Out on the heights of La Moncelle, of Daigny, and Givonne lanterns glimmered where the good Sisters of Mercy and the ambulance corps passed among the dead and dying--the thirty-five thousand dead and dying! The plateau of Illy, where the cavalry had charged again and again, was twinkling with thousands of lanterns; on the heights of Frénois Prussian torches swung, signalling victory.

But the spectacle in the interior of the town--a town of nineteen thousand people, into which now were crushed seventy thousand frantic soldiers, was dreadful beyond description. Horror multiplied on horror. The two bridges and the streets were so jammed with horses and artillery trains that it seemed impossible for any human being to move another inch. In the glare of the flames from the houses on fire, in the middle of the smoke, horses, cannon, fourgons, charrettes, ambulances, piles of dead and dying, formed a sickening pell-mell. In this chaos starving soldiers, holding lighted lanterns, tore strips of flesh from dead horses lying in the mud, killed by the shells. Arms, broken and foul with blood and mud--rifles, pistols, sabres, lances, casques, mitrailleuses--covered the pavements.

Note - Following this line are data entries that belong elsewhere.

-- ==== Sys2Proof/Machine/Qm.lean ====
section
/-! DEFINITION. The queue manager (R217 to R225) and the packet buffers (R345, R346). -/
namespace Sys2Proof.Machine

open Sys2Proof

/-! ## Engine accesses to memory -/

/-- A word as an engine reads it (init: UEINFO's number of the engine): a correctable error is corrected, an uncorrectable
one fires source 18 (R349, R350). -/
def engWord (init a : Nat) (s : State) : Word × State :=
  let (v, _, t) := engRead init a s
  (v, t)

/-- Words from `a` up as an engine reads them. -/
def engWords (init : Nat) : Nat → Nat → State → List Word × State
  | _, 0, s => ([], s)
  | a, n + 1, s =>
    let (v, s1) := engWord init a s
    let (l, s2) := engWords init (a + 1) n s1
    (v :: l, s2)

/-- An engine's write of a word. -/
def engWrite (a : Nat) (v : Word) (s : State) : State := portWrite a v (landFor a s)

/-- An engine's write of the words of a list from `a` up. -/
def engWrites : Nat → List Word → State → State
  | _, [], s => s
  | a, v :: t, s => engWrites (a + 1) t (engWrite a v s)

/-! ## Packet buffers -/

/-- First word of buffer `b` (R345). -/
def bufBase (b : Nat) : Nat := 0x900000 + 128 * b

/-- QM.BUFFREE. -/
def State.bufFree (s : State) : Nat := 4096 - s.qm.used.length

/-- A buffer for class `c` (R224): the lowest-numbered free one, its link word set; none where R224 fails it. -/
def bufAlloc (c : Nat) (s : State) : Option Nat × State :=
  if c != 0 && decide (s.bufFree ≤ s.fld R.qmBufrsv0 0 12) then (none, s)
  else
    match (List.range 4096).find? (fun b => !s.qm.used.contains b) with
    | some b => (some b, engWrite (bufBase b + 127) 0x001000 { s with qm := { s.qm with used := b :: s.qm.used } })
    | none => (none, s)

/-- A reception of class `c` that finds no buffer: BUFOUT, and C0BUFOUT (R224). -/
def bufOut (c : Nat) (s : State) : State := when (c == 0) (fun t => t.count (R.qmCounters 3)) (s.count (R.qmCounters 2))

/-- One buffer freed. -/
def bufRelease (b : Nat) (s : State) : State := { s with qm := { s.qm with used := s.qm.used.filter (· != b) } }

/-- The walk of R346 from buffer `b`, at most `fuel` buffers; an uncorrectable link word stops it at its buffer. -/
def freeWalk : Nat → Nat → State → State
  | 0, _, s => s
  | fuel + 1, b, s =>
    let (v, err, s1) := engRead 9 (bufBase b + 127) s
    let s2 := bufRelease b s1
    if err || bitOf v 12 then s2 else freeWalk fuel (bits v 0 12) s2

/-- The chain of a descriptor is freed (R223). -/
def freeChain (desc : Word) (s : State) : State := freeWalk 16 (bits desc 0 12) s

/-- The buffers of a chain, as its link words give them, at most 16; one that cannot be corrected ends it. -/
def State.chain (s : State) : Nat → Nat → List Nat
  | 0, _ => []
  | fuel + 1, b =>
    let a := bufBase b + 127
    let v := s.mw a
    if badFlips (tabLook 0 s.ecc.flips a) || bitOf v 12 then [b] else b :: s.chain fuel (bits v 0 12)

/-- The length field of a descriptor, in octets after the record. -/
def descLen (desc : Word) : Nat := bits desc 12 12

/-- The first words of the chain's data area, in order: `n` of them. -/
def State.chainWords (s : State) (desc : Word) (n : Nat) : List Word :=
  ((s.chain 16 (bits desc 0 12)).flatMap (fun b => s.mws (bufBase b) 127)).take n

/-- The record of 8 words at the start of a frame's first buffer (R345), as engine `init` reads it. -/
def readRecord (init : Nat) (desc : Word) (s : State) : List Word × State := engWords init (bufBase (bits desc 0 12)) 8 s

/-- The octets that a descriptor's length counts (R345). -/
def State.frameOctets (s : State) (desc : Word) : List Octet :=
  (wordsToOctets ((s.chainWords desc (8 + (descLen desc + 2) / 3)).drop 8)).take (descLen desc)

/-- Word addresses of a chain's data area, in order. -/
def State.chainAddrs (s : State) (desc : Word) : List Nat :=
  (s.chain 16 (bits desc 0 12)).flatMap (fun b => (List.range 127).map (fun i => bufBase b + i))

/-- Engine `init` reads the link words and the data of a descriptor's chain through the port (R349 to R351): whether one was
uncorrectable. -/
def frameScan (init : Nat) (desc : Word) (s : State) : Bool × State :=
  engScan init (fun a =>
    ((s.chain 16 (bits desc 0 12)).map (fun b => bufBase b + 127)).contains a ||
      ((s.chainAddrs desc).take (8 + (descLen desc + 2) / 3)).contains a) s

/-- Words written to addresses, pairwise. -/
def putAt : List Nat → List Word → State → State
  | a :: as, v :: vs, s => putAt as vs (engWrite a v s)
  | _, _, s => s

/-- The words of a frame stored in fresh buffers of class `c`, 127 to a buffer: the first buffer, or none with everything
allocated given back (R224). `fuel` bounds the buffers. -/
def storeChunks (c : Nat) : Nat → List Word → State → Option Nat × State
  | 0, _, s => (none, s)
  | fuel + 1, ws, s =>
    match bufAlloc c s with
    | (none, s1) => (none, s1)
    | (some b, s1) =>
      let s2 := engWrites (bufBase b) (ws.take 127) s1
      if ws.length ≤ 127 then (some b, s2)
      else
        match storeChunks c fuel (ws.drop 127) s2 with
        | (some nx, s3) => (some b, engWrite (bufBase b + 127) (W nx) s3)
        | (none, s3) => (none, bufRelease b s3)

/-- A number of buffers of class `c`, or none with everything allocated given back (R224). -/
def bufTake (c : Nat) : Nat → State → Option (List Nat) × State
  | 0, s => (some [], s)
  | k + 1, s =>
    match bufAlloc c s with
    | (none, s1) => (none, s1)
    | (some b, s1) =>
      match bufTake c k s1 with
      | (some l, s2) => (some (b :: l), s2)
      | (none, s2) => (none, bufRelease b s2)

/-- Buffers freed. -/
def bufGive (l : List Nat) (s : State) : State := forAll l bufRelease s

/-- Words stored in buffers already allocated, 127 to a buffer, and chained; buffers beyond their end are freed. -/
def storeBufs : List Nat → List Word → State → State
  | [], _, s => s
  | b :: l, ws, s =>
    let s1 := engWrites (bufBase b) (ws.take 127) s
    match l with
    | [] => s1
    | nx :: _ =>
      if ws.length ≤ 127 then bufGive l s1
      else storeBufs l (ws.drop 127) (engWrite (bufBase b + 127) (W nx) s1)

/-- A frame with its record stored in fresh buffers: its descriptor. -/
def storeFrame (c : Nat) (rec : List Word) (data : List Octet) (s : State) : Option Word × State :=
  match storeChunks c 16 (rec ++ octetsToWords data) s with
  | (some b, t) => (some (W (b + data.length * 4096)), t)
  | (none, t) => (none, t)

/-! ## Queues -/

/-- An empty queue. -/
def QueueSt.empty : QueueSt := { cells := [], tmo := 0, fired := false }

/-- Queue `n`. -/
def State.queue (s : State) (n : Nat) : QueueSt := tabLook QueueSt.empty s.qm.q n

/-- The state with queue `n` replaced. -/
def State.setQueue (s : State) (n : Nat) (x : QueueSt) : State :=
  { s with qm := { s.qm with q := tabPut QueueSt.empty s.qm.q n x } }

/-- Qn_STATUS.COUNT. -/
def State.qCount (s : State) (n : Nat) : Nat := (s.queue n).cells.length

/-- Qn_CFG.CLASS. -/
def State.qClass (s : State) (n : Nat) : Nat := s.fld (R.qCfg n) 22 2

/-- QM.USEc. -/
def State.qUse (s : State) (c : Nat) : Nat :=
  (s.qm.q.map (fun e => if s.qClass e.1 = c then e.2.cells.length else 0)).sum

/-- QM.FREECELLS. -/
def State.qFree (s : State) : Nat := 0x8000 - (s.qm.q.map (fun e => e.2.cells.length)).sum

/-- R221 gives class `c` a cell. -/
def State.cellOk (s : State) (c : Nat) : Bool :=
  decide ((([0, 1, 2, 3].filter (· != c)).map (fun d => s.fld (R.qmRsv d) 0 16 - s.qUse d)).sum + 1 ≤ s.qFree)
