/-- CALAGEk of one item advances; an item of CALMASK that reaches STARVE fires once (R100). An age at its reset value 0xFFF_FFF has
reached every STARVE (log 96). -/
def ageItem (b k : Nat) (s : State) : State :=
  let s1 := s.count (R.feCalage b (k - 1))
  let starve := s.fld (R.feCalpol b) 8 8
  if 1 ≤ k && k ≤ 6 && s.bit (R.feCalmask b) k && starve != 0 && decide (starve ≤ (s1.reg (R.feCalage b (k - 1))).toNat) &&
      !bitOf (s1.band b).starved k then
    notice 2 0x20 [O b, O k] (fire 0x10 ((s1.setBand b { s1.band b with
      starved := (s1.band b).starved ||| (1#16 <<< k) }).count (R.feCounters b 5)))
  else s1

/-- Item `k` has completed: its age restarts and it may starve again. -/
def itemDone (b k : Nat) (s : State) : State :=
  let s1 := s.setReg (R.feCalage b (k - 1)) 0
  s1.setBand b { s1.band b with starved := (s1.band b).starved &&& ~~~(1#16 <<< k) }

/-! ## The commands -/

/-- SYNTH_COLD_FALLBACK (R85): a tune from a valid entry that has not locked. -/
def execSynthColdFallback (band : Fin 2) (syn : Fin 3) (s : State) : Host.Outcome State Fault Refusal :=
  act (s.radioOn band.val && s.tuning band.val syn.val == 1)
    (fun s => ((s.setBit (R.feSynCh band.val syn.val) 22 true).setBand band.val { s.band band.val with
      tune := tabPut 0 (s.band band.val).tune syn.val 2
      loaded := ((s.band band.val).loaded.map (fun e => if e.1 = syn.val then (e.1, { e.2 with code := none }) else e)) }).count
        (R.feCounters band.val 1)) s

/-- CAL_COMMIT (R87). -/
def execCalCommit (w : Who) (band : Fin 2) (v : Word) (s : State) : Host.Outcome State Fault Refusal :=
  act (s.mayWrite w (R.feCalcommit band.val)) (calCommitWrite band.val (setBits v 10 1 1)) s

/-- CALAGE_TICK (R100); nothing counts while the front end is not powered (log 97). -/
def execCalageTick (band : Fin 2) (s : State) : Host.Outcome State Fault Refusal :=
  act (s.radioOn band.val) (forAll [1, 2, 3, 4, 5, 6, 7, 8] (ageItem band.val)) s

/-- SENSOR_REFRESH (R103). -/
def execSensorRefresh (band : Fin 2) (temp vmain : Octet) (s : State) : Host.Outcome State Fault Refusal :=
  act (s.radioOn band.val) (sensorRefresh band.val temp vmain) s

/-- OFFMIN_END (R111): the gap of a rule has passed. -/
def execOffminEnd (band : Fin 2) (rule : Fin 4) (s : State) : Host.Outcome State Fault Refusal :=
  act (s.linkRuns && !s.gapRuns band.val rule.val) (offShow band.val) s

/-- BUCKET_ENTRY (R112). -/
def execBucketEntry (band : Fin 2) (rule : Fin 4) (s : State) : Host.Outcome State Fault Refusal :=
  act (s.linkRuns && s.bucketDue band.val rule.val) (bucketEnter band.val rule.val) s

end Sys2Proof.Machine
end

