/-- A stand-alone request asks for a clear-channel assessment before each attempt (R109, R276). -/
def State.askedCca (s : State) (r : TxReq) : Bool :=
  match r.src with
  | .command t tag => (match s.recOf t tag with
    | some rc => s.recOpc rc == 0x18 && bitOf (octAt (s.recParams rc) 5) 0
    | none => false)
  | _ => false

/-- A stand-alone transmission ends: its lane and buffers are freed and the reply queued. -/
def cmdTxEnd (t : Nat) (tag : Octet) (code : Nat) (r : TxReq) (s : State) : State :=
  let s1 := txReply t tag code r s
  let s2 := match r.ackLane with | some n => freeLane n s1 | none => s1
  match r.desc with
  | some d => freeChain d s2
  | none => s2

/-- A request that has radiated nothing ends with a status: a gate's descriptor goes back to the head of its queue with the
counts given, a command gets its reply, an acknowledgement counts in ACKLOST, and one never sent leaves the cache. -/
def endUnsent (b code m : Nat) (countMiss : Bool) (r : TxReq) (s : State) : State :=
  let s1 := dropChain b r s
  match r.src with
  | .gate g i =>
    match s1.activ g i with
    | some a =>
      let s2 := match a.desc with | some d => setResult d code s1 | none => s1
      let s3 := releaseAct a (returnHead a s2)
      if countMiss then missed m r.cls s3 else s3
    | none => s1
  | .ack =>
    (s1.count (R.linkCounters 13)).setLink { s1.link with acks := s1.link.acks.filter (fun c => c.sent || c.psdu != r.psdu) }
  | .command t tag => cmdTxEnd t tag code r s1

/-! ## Contention for chains and synthesizers (R69, R94, R98) -/

/-- ACKCFG.DLY in µs: below 200 acts as 200. -/
def State.ackDly (s : State) : Nat := max 200 (s.fld R.linkAckcfg 0 16)

/-- A claim on a resource: its class, its pre-tune instant, and its gate index; an acknowledgement and a command have none. -/
structure Claim where
  cls : Nat
  pre : Nat
  gate : Option Nat
  deriving DecidableEq, Repr

/-- Claim `c` takes the resource from a holder (R69): class 0 from a lower class, and no activation of class 1 to 3 from any; else within
a rank the earlier pre-tune instant keeps it, and on a tie in class 0 an acknowledgement, then the lower gate index. -/
def Claim.beats (c h : Claim) : Bool :=
  if c.cls = 0 ∧ h.cls ≠ 0 then true
  else if c.cls ≠ 0 ∧ (h.cls = 0 ∨ c.gate.isSome) then false
  else nsLt c.pre h.pre || (c.cls == 0 && c.pre % 2 ^ 64 == h.pre % 2 ^ 64 && (match c.gate, h.gate with
    | none, some _ => true
    | some a, some b => decide (a < b)
    | _, none => false))

/-- The claim of an activation. -/
def Activ.claim (a : Activ) : Claim := { cls := gClass a.w, pre := a.pre, gate := some (a.gate % 4096) }

/-- The claim of a transmission that holds a chain, or has sent and waits: a stand-alone transmission ranks as class 3 against
activations, whatever class it carries (R69, R70), and its claim is as old as can be. -/
def State.txClaim (s : State) (r : TxReq) : Claim :=
  match r.src with
  | .gate g i => match s.activ g i with | some a => a.claim | none => { cls := r.cls, pre := s.now, gate := some (g % 4096) }
  | .ack => { cls := r.cls, pre := nsBack r.inst (1000 * s.ackDly), gate := none }
  | .command _ _ => { cls := 3, pre := nsBack s.now (2 ^ 62), gate := none }

/-- An acknowledgement that ramps down still holds the band's chain (R196): its class. -/
def State.ackHolds (s : State) (b : Nat) : Option Nat :=
  match (s.band b).ackDown with
  | some (c, t) => if nsLt s.now t then some c else none
  | none => none

/-- A claim of class `c` on a chain that no transmission holds: it waits for the ramp-down of an acknowledgement of its own rank or a
higher one, and takes it from one of lower class (R69, R196). -/
def claimIdle (b c : Nat) (s : State) : Option State :=
  match s.ackHolds b with
  | none => some s
  | some h => if c = 0 ∧ h ≠ 0 then some (gateCount 7 (s.setBand b { s.band b with ackDown := none })) else none

/-- A transmission loses its chain to claim `c` (R69): one of lower class is halted as by HALT, PREEMPT and HALTED count where it has
started; one of the same rank counts in BUSY. -/
def loseChain (b : Nat) (c : Claim) (r : TxReq) (s : State) : State :=
  if c.cls = 0 ∧ (s.txClaim r).cls ≠ 0 then
    endUnsent b St.busy 3 false r (gateCount 7 (when r.up (fun t => t.count (R.txcCounters b 5)) s))
  else endUnsent b St.busy 3 true r s

/-- The transmission of a chain gives way to claim `c`: never one on the air to a claim of its own rank. -/
def State.chainYields (s : State) (c : Claim) (r : TxReq) : Bool :=
  c.beats (s.txClaim r) && (!r.up || (c.cls == 0 && (s.txClaim r).cls != 0))

/-- A calibration item with its place uses a resource: 0 and 1 the paths with their synthesizers, 2 SYNT and the chain (R94). -/
def calUses (item x r : Nat) : Bool :=
  match item with
  | 1 | 3 => x / 1024 == r
  | 2 | 5 | 6 => x == r
  | 7 | 8 => true
  | _ => false

/-- A background slice is preempted (R98). -/
def preemptSlice (b : Nat) (s : State) : State :=
  match (s.band b).slice with
  | none => s
  | some c =>
    let s1 := (s.setBand b { s.band b with slice := none }).count (R.feCounters b 2)
    leaveSlice b c (calStat b c.item 1 (s1.setBit (R.feStatus b) 3 false))
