/-- A moved span centre takes effect (R134): every activation whose channel now lies outside is released and counts in OUTSPAN, and so
with every standing assignment in SPANDROP. -/
def spanApply (b : Nat) (s : State) : State :=
  match (s.band b).span with
  | none => s
  | some c =>
    let s0 := (s.setFld (R.feSpan b) 0 10 c).setBand b { s.band b with span := none }
    let s1 := if s0.mode = 5 then tuneSyn b 1 c (tuneSyn b 0 c s0) else s0
    let s2 := if s1.mode = 5 then
        forAll (s1.gates.acts.filter (s1.actOut b)) (spanRelease b) s1
      else s1
    let s3 := if s2.mode = 5 then
        forAll ((List.range 16).filter (fun n => s2.holder n == 2 && s2.laneInput n / 4 == b &&
            !s2.inSpan s2.bank b (s2.laneChan n) (s2.laneProf n)))
          (fun n t => freeLane n (t.count (R.laneGcounters 1)))
          (forAll ((List.range 16).filter (s2.suspOut b)) (fun n t => dropSusp n (t.count (R.laneGcounters 1))) s2)
      else s2
    finishRun 0x10 (fun p => octAt p 0 == O b) St.done [] s3

/-! ## The commands -/

/-- PATH_AGC_WINDOW (R117). -/
def execPathAgcWindow (band path : Fin 2) (power : Octet) (ovl : Bool) (s : State) : Host.Outcome State Fault Refusal :=
  act (s.radioOn band.val) (agcWindow (2 * band.val + path.val) power ovl) s

/-- GAIN_APPLY (R119). -/
def execGainApply (p : Fin 4) (s : State) : Host.Outcome State Fault Refusal :=
  act (s.radioOn (pathBand p.val)) (gainApply p.val) s

end Sys2Proof.Machine
end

The gates of the town were closed; the water in the fortification moats reflected the red light from the flames. The glacis of the ramparts was covered by black masses of soldiers, watching the placing of a cordon of German sentinels around the walls.

All public buildings, all the churches, were choked with wounded; their blood covered everything. On the steps of the churches poor wretches sat bandaging their torn limbs with strips of bloody muslin.